Nine Things Every College Student Should Know About Money
You've Got To Have A Plan.
You need to create a financial plan. A financial plan is a roadmap that outlines where you are and where you are going financially. One would think mapping out your financial life would be a huge undertaking, but it is actually quite simple. A financial plan only has two sides that need to be managed. That is revenue vs. debt. Making it even more simple, it's money coming in versus money going out. The secret to financial success can be summed up in one sentence. SPEND LESS THAN YOU MAKE. That's it! Spend less than you make and you will be financially successful.
Hey, You Got A Dollar I Can Borrow?
Anytime you use someone else's money to purchase something you are borrowing and it must be repaid. Borrowing has been around since the beginning of time. The reason entities will allow you to borrow is because they make a profit from loaning you money. With that in mind, it is almost always best to pay cash when making a purchase. Interest NOT paid equals money saved. In other words, "Cash is Cool" and should always be your first choice when making a purchase.
Charge !!!
Another type of credit is called "revolving". As the word revolving infers, there is no end. You make payments at the interest and credit limit offered in an open-ended financial relationship. Understanding credit cards is no simple matter. Always remember if you pay your balance in full every month, there are no penalty or interest charges. It's just like using cash and many people prefer to carry a credit card rather than large sums of cash. The problem comes in when you don't pay your balance in full.
They Are Watching.
Don't get freaked out about it because we're all being watched. "They" are the credit bureaus and they're watching how you handle money. They know who you are. They know what your personal information is and they know whether or not you're handling money properly. So, if you have a checking account, they know about it. If you have a credit card in your name, they know about it. If you have a car loan, they know about it. And, if you make a mistake, they will know about it.
If It Sounds Too Good To Be True..
It is human nature that all of us want to get rich quick. That's who we are. We want to go into the store, buy the lottery ticket, hit the lottery and walk out a millionaire. The reality is that statistically speaking you have a better chance of walking across campus and being struck by lightning than actually winning the lottery.
Appearances Can Be Deceiving.
You typically only bring home 65% to 70% of what you make. If your gross earning is $1,000, you will only bring home (net) about $650-$700 of that money. That is what you should make your plan around.

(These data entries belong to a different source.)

-- ==== Sys2Proof/Laws/OrderPorts.lean ====
section
/-! SUPPORT. Order lemmas: the PBM, and through it power, PD and the slots, keep the code words in canonical order. -/

set_option Elab.async false

namespace Sys2Proof.Machine

open Sys2Proof

/-- 0 where the list of code words is canonical, 1 where it is not. -/
def disorderOf (l : List (Nat × BitVec 137)) : Nat := if cellsWf l then 0 else 1

@[irreducible] def State.disorder (s : State) : Nat := disorderOf s.cells

theorem State.disorder_mk (a0 a1 a2 a3 a4 a5 a6 a7 a8 a9 a10 a11 a12 a13 a14 a15 a16 a17 a18 a19 a20 a21 a22 a23 a24 a25 a26 a27 a28 a29 a30 a31 a32 a33 a34 a35 a36 a37 a38 a39 a40 a41 a42 a43 a44 a45 a46 a47 a48 a49 a50 a51 a52 a53 a54 a55 a56 a57 a58 a59 a60 a61) : (State.mk a0 a1 a2 a3 a4 a5 a6 a7 a8 a9 a10 a11 a12 a13 a14 a15 a16 a17 a18 a19 a20 a21 a22 a23 a24 a25 a26 a27 a28 a29 a30 a31 a32 a33 a34 a35 a36 a37 a38 a39 a40 a41 a42 a43 a44 a45 a46 a47 a48 a49 a50 a51 a52 a53 a54 a55 a56 a57 a58 a59 a60 a61).disorder = disorderOf a53 := by
  unfold State.disorder; rfl

theorem State.disorder_fold (s : State) : disorderOf s.cells = s.disorder := by
  unfold State.disorder; rfl

theorem disorder_ite {c : Prop} [Decidable c] {a b : State} {n : Nat} (h : a.disorder ≤ n) (h' : b.disorder ≤ n) : (if c then a else b).disorder ≤ n := by split <;> assumption

theorem disorder_ite1 {α : Type} {c : Prop} [Decidable c] {a b : State × α} {n : Nat} (h : a.1.disorder ≤ n) (h' : b.1.disorder ≤ n) : (if c then a else b).1.disorder ≤ n := by split <;> assumption

theorem State.begin_disorder (s : State) (lim : Nat) (dz : s.disorder ≤ lim) : (State.begin s).disorder ≤ lim := by
  unfold State.begin
  with_reducible repeat' (first | assumption | simp only [State.disorder_mk, State.disorder_fold])

theorem State.emit_disorder (s : State) (e : Emission) (lim : Nat) (dz : s.disorder ≤ lim) : (State.emit s e).disorder ≤ lim := by
  unfold State.emit
  with_reducible repeat' (first | assumption | simp only [State.disorder_mk, State.disorder_fold])

theorem State.emits_disorder (s : State) (es : List Emission) (lim : Nat) (dz : s.disorder ≤ lim) : (State.emits s es).disorder ≤ lim := by
  unfold State.emits
  with_reducible repeat' (first | assumption | simp only [State.disorder_mk, State.disorder_fold])

theorem State.tick_disorder (s : State) (lim : Nat) (dz : s.disorder ≤ lim) : (State.tick s).disorder ≤ lim := by
  unfold State.tick
  with_reducible repeat' (first | assumption | simp only [State.disorder_mk, State.disorder_fold])

theorem forAll_disorder {α : Type} (l : List α) (f : State → α → State) (s : State) (hf : ∀ s a (n : Nat), s.disorder ≤ n → (f s a).disorder ≤ n) (n : Nat) (dz : s.disorder ≤ n) : (forAll l f s).disorder ≤ n := by
  unfold forAll
  induction l generalizing s with
  | nil => exact dz
  | cons a l ih => rw [List.foldl_cons]; exact ih _ (hf _ _ _ dz)

theorem disorder_put (l : List (Nat × BitVec 137)) (k v) (n : Nat) (h : disorderOf l ≤ n) : disorderOf (cellsPut l k v) ≤ n := by
  unfold disorderOf at *
  split
  · exact Nat.zero_le _
  · split at h
    · exact absurd (cellsWf_put l k v ‹_›) ‹_›
    · exact h

theorem disorder_filter (l : List (Nat × BitVec 137)) (p) (n : Nat) (h : disorderOf l ≤ n) : disorderOf (l.filter p) ≤ n := by
  unfold disorderOf at *
  split
  · exact Nat.zero_le _
  · split at h
    · exact absurd (cellsWf_filter l p ‹_›) ‹_›
    · exact h

theorem forAll_disorder' {α : Type} (l : List α) (f : State → α → State) (s : State) (lim : Nat)
    (hf : ∀ s a, s.disorder ≤ lim → (f s a).disorder ≤ lim) (dz : s.disorder ≤ lim) : (forAll l f s).disorder ≤ lim := by
  unfold forAll
  induction l generalizing s with
  | nil => exact dz
  | cons a l ih => rw [List.foldl_cons]; exact ih _ (hf _ _ dz)

theorem disorder_nil (lim : Nat) : disorderOf [] ≤ lim := Nat.zero_le _

theorem State.report_disorder (s : State) (d : Detection) (lim : Nat) (dz : s.disorder ≤ lim) : (State.report s d).disorder ≤ lim := by
  unfold State.report
  with_reducible repeat' (first | assumption | simp only [State.disorder_mk, State.disorder_fold])

theorem State.detect_disorder (s : State) (source kind info : Nat) (lim : Nat) (dz : s.disorder ≤ lim) : (State.detect s source kind info).disorder ≤ lim := by
  unfold State.detect
  with_reducible repeat' (first | assumption | apply State.report_disorder)

theorem State.updSession_disorder (s : State) (i : Sess) (f : Session → Session) (lim : Nat) (dz : s.disorder ≤ lim) : (State.updSession s i f).disorder ≤ lim := by
  unfold State.updSession
  with_reducible repeat' (first | assumption | simp only [State.disorder_mk, State.disorder_fold])

theorem State.fillRsp_disorder (s : State) (m : Mbox) (lim : Nat) (dz : s.disorder ≤ lim) : (State.fillRsp s m).disorder ≤ lim := by
  unfold State.fillRsp
  with_reducible repeat' (first | assumption | apply State.updSession_disorder | simp only [State.disorder_mk, State.disorder_fold] | apply disorder_put | apply disorder_nil | apply disorder_filter | dsimp only | split)

theorem State.fillEvt_disorder (s : State) (m : Mbox) (lim : Nat) (dz : s.disorder ≤ lim) : (State.fillEvt s m).disorder ≤ lim := by
  unfold State.fillEvt
  with_reducible repeat' (first | assumption | apply State.updSession_disorder | simp only [State.disorder_mk, State.disorder_fold] | apply disorder_put | apply disorder_nil | apply disorder_filter | dsimp only | split)

theorem State.fillMailbox_disorder (s : State) (m : Mbox) (lim : Nat) (dz : s.disorder ≤ lim) : (State.fillMailbox s m).disorder ≤ lim := by
  unfold State.fillMailbox
  with_reducible repeat' (first | assumption | apply State.fillRsp_disorder | apply State.fillEvt_disorder | simp only [State.disorder_mk, State.disorder_fold] | apply disorder_put | apply disorder_nil | apply disorder_filter | dsimp only | split)

theorem State.respond_disorder (s : State) (i : Sess) (r : Rsp) (lim : Nat) (dz : s.disorder ≤ lim) : (State.respond s i r).disorder ≤ lim := by
  unfold State.respond
  with_reducible repeat' (first | assumption | apply State.updSession_disorder | apply State.fillMailbox_disorder | simp only [State.disorder_mk, State.disorder_fold] | apply disorder_put | apply disorder_nil | apply disorder_filter | dsimp only | split)

theorem State.deliver_disorder (s : State) (e : EventOut) (i : Sess) (lim : Nat) (dz : s.disorder ≤ lim) : (State.deliver s e i).disorder ≤ lim := by
  unfold State.deliver
  with_reducible repeat' (first | assumption | apply State.updSession_disorder | apply State.fillMailbox_disorder | simp only [State.disorder_mk, State.disorder_fold] | apply disorder_put | apply disorder_nil | apply disorder_filter | dsimp only | split)

theorem State.issue_disorder (s : State) (e : EventOut) (lim : Nat) (dz : s.disorder ≤ lim) : (State.issue s e).disorder ≤ lim := by
  unfold State.issue
  with_reducible repeat' (first | assumption | apply State.deliver_disorder | apply forAll_disorder | simp only [State.disorder_mk, State.disorder_fold] | apply disorder_put | apply disorder_nil | apply disorder_filter | dsimp only | split | intro)

theorem State.issueHeld_disorder (s : State) (lim : Nat) (dz : s.disorder ≤ lim) : (State.issueHeld s).disorder ≤ lim := by
  unfold State.issueHeld
  with_reducible repeat' (first | assumption | apply State.issue_disorder | apply forAll_disorder | simp only [State.disorder_mk, State.disorder_fold])

theorem State.portEvent_disorder (s : State) (p : Port) (code : Nat) (payload : List Byte) (lim : Nat) (dz : s.disorder ≤ lim) : (State.portEvent s p code payload).disorder ≤ lim := by
  unfold State.portEvent
  with_reducible repeat' (first | assumption | apply State.issue_disorder)

theorem State.slotEvent_disorder (s : State) (k : Slot) (code : Nat) (payload : List Byte) (lim : Nat) (dz : s.disorder ≤ lim) : (State.slotEvent s k code payload).disorder ≤ lim := by
  unfold State.slotEvent
  with_reducible repeat' (first | assumption | apply State.issue_disorder)

theorem State.bankEvent_disorder (s : State) (b : Bank) (code : Nat) (payload : List Byte) (lim : Nat) (dz : s.disorder ≤ lim) : (State.bankEvent s b code payload).disorder ≤ lim := by
  unfold State.bankEvent
  with_reducible repeat' (first | assumption | apply State.issue_disorder)

theorem State.complete_disorder (s : State) (i : Sess) (status : Byte) (payload : List Byte) (lim : Nat) (dz : s.disorder ≤ lim) : (State.complete s i status payload).disorder ≤ lim := by
  unfold State.complete
  with_reducible repeat' (first | assumption | apply State.updSession_disorder | apply State.respond_disorder | apply forAll_disorder | simp only [State.disorder_mk, State.disorder_fold] | apply disorder_put | apply disorder_nil | apply disorder_filter | dsimp only | split | intro)

theorem State.answer_disorder (s : State) (w : Wait) (status : Byte) (payload : List Byte) (lim : Nat) (dz : s.disorder ≤ lim) : (State.answer s w status payload).disorder ≤ lim := by
  unfold State.answer
  with_reducible repeat' (first | assumption | apply State.complete_disorder | apply forAll_disorder | simp only [State.disorder_mk, State.disorder_fold] | apply disorder_put | apply disorder_nil | apply disorder_filter | dsimp only | split | intro)

theorem refuse_disorder (s : State) (status : Byte) (lim : Nat) (dz : s.disorder ≤ lim) : (refuse s status).1.disorder ≤ lim := by
  unfold refuse
  assumption

theorem ok_disorder (s : State) (lim : Nat) (dz : s.disorder ≤ lim) : (ok s).1.disorder ≤ lim := by
  unfold ok
  assumption

theorem State.updVbus_disorder (s : State) (p : Port) (f : VbusState → VbusState) (lim : Nat) (dz : s.disorder ≤ lim) : (State.updVbus s p f).disorder ≤ lim := by
  unfold State.updVbus
  with_reducible repeat' (first | assumption | simp only [State.disorder_mk, State.disorder_fold])

theorem State.updPd_disorder (s : State) (p : Port) (f : PdPort → PdPort) (lim : Nat) (dz : s.disorder ≤ lim) : (State.updPd s p f).disorder ≤ lim := by
  unfold State.updPd
  with_reducible repeat' (first | assumption | simp only [State.disorder_mk, State.disorder_fold])

theorem State.writeWord_disorder (s : State) (p : Port) (lim : Nat) (dz : s.disorder ≤ lim) : (State.writeWord s p).disorder ≤ lim := by
  unfold State.writeWord
  with_reducible repeat' (first | assumption | apply State.updVbus_disorder | apply forAll_disorder | simp only [State.disorder_mk, State.disorder_fold] | apply disorder_put | apply disorder_nil | apply disorder_filter | dsimp only | split | intro)

theorem State.refreshWord_disorder (s : State) (p : Port) (lim : Nat) (dz : s.disorder ≤ lim) : (State.refreshWord s p).disorder ≤ lim := by
  unfold State.refreshWord
  with_reducible repeat' (first | assumption | apply State.writeWord_disorder | simp only [State.disorder_mk, State.disorder_fold] | apply disorder_put | apply disorder_nil | apply disorder_filter | dsimp only | split)

theorem State.startDischarge_disorder (s : State) (p : Port) (lim : Nat) (dz : s.disorder ≤ lim) : (State.startDischarge s p).disorder ≤ lim := by
  unfold State.startDischarge
  with_reducible repeat' (first | assumption | apply State.updVbus_disorder)

theorem State.contractEvent_disorder (s : State) (p : Port) (lim : Nat) (dz : s.disorder ≤ lim) : (State.contractEvent s p).disorder ≤ lim := by
  unfold State.contractEvent
  with_reducible repeat' (first | assumption | apply State.portEvent_disorder)

theorem State.setRp_disorder (s : State) (p : Port) (lim : Nat) (dz : s.disorder ≤ lim) : (State.setRp s p).disorder ≤ lim := by
  unfold State.setRp
  with_reducible repeat' (first | assumption | apply State.updPd_disorder | simp only [State.disorder_mk, State.disorder_fold] | apply disorder_put | apply disorder_nil | apply disorder_filter | dsimp only | split)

The Most Important Bill You Need to Pay Is Yourself.
Consider yourself as an expense. When you put together that financial plan and you're putting down your needs, the top line of who you need to pay should be yourself. Take a percentage of your income (a lot of people like to use ten percent) and you'll find that you can live just as well on 90% of your income as you do off of 100%. Take that percentage and put it away into some interest bearing vehicle and don't touch it. Let it grow.
The Younger, The Better.
Each one of you has going for you the single greatest factor in the creation of wealth. It doesn't matter who you are, who your family is, how much money Mommy and Daddy has, how much money you have in your pocket right now or what kind of car your drive. It's time. . . . . . the fact that you're young. The fact that you're young puts you in a position to create tremendous amounts of wealth. It's called the Rule of 70.
So You Want To Be A Millionaire?
The Rule of 70 is this. You take money and put it into some type of an interest bearing vehicle and then you take the amount of interest being earned on that money and divide it into 70. As an example, use ten percent. So, if your money is earning ten percent interest, you divide ten percent into 70 and that means that your money is going to double every seven years. The earlier you start the more chance your money is going to have to double.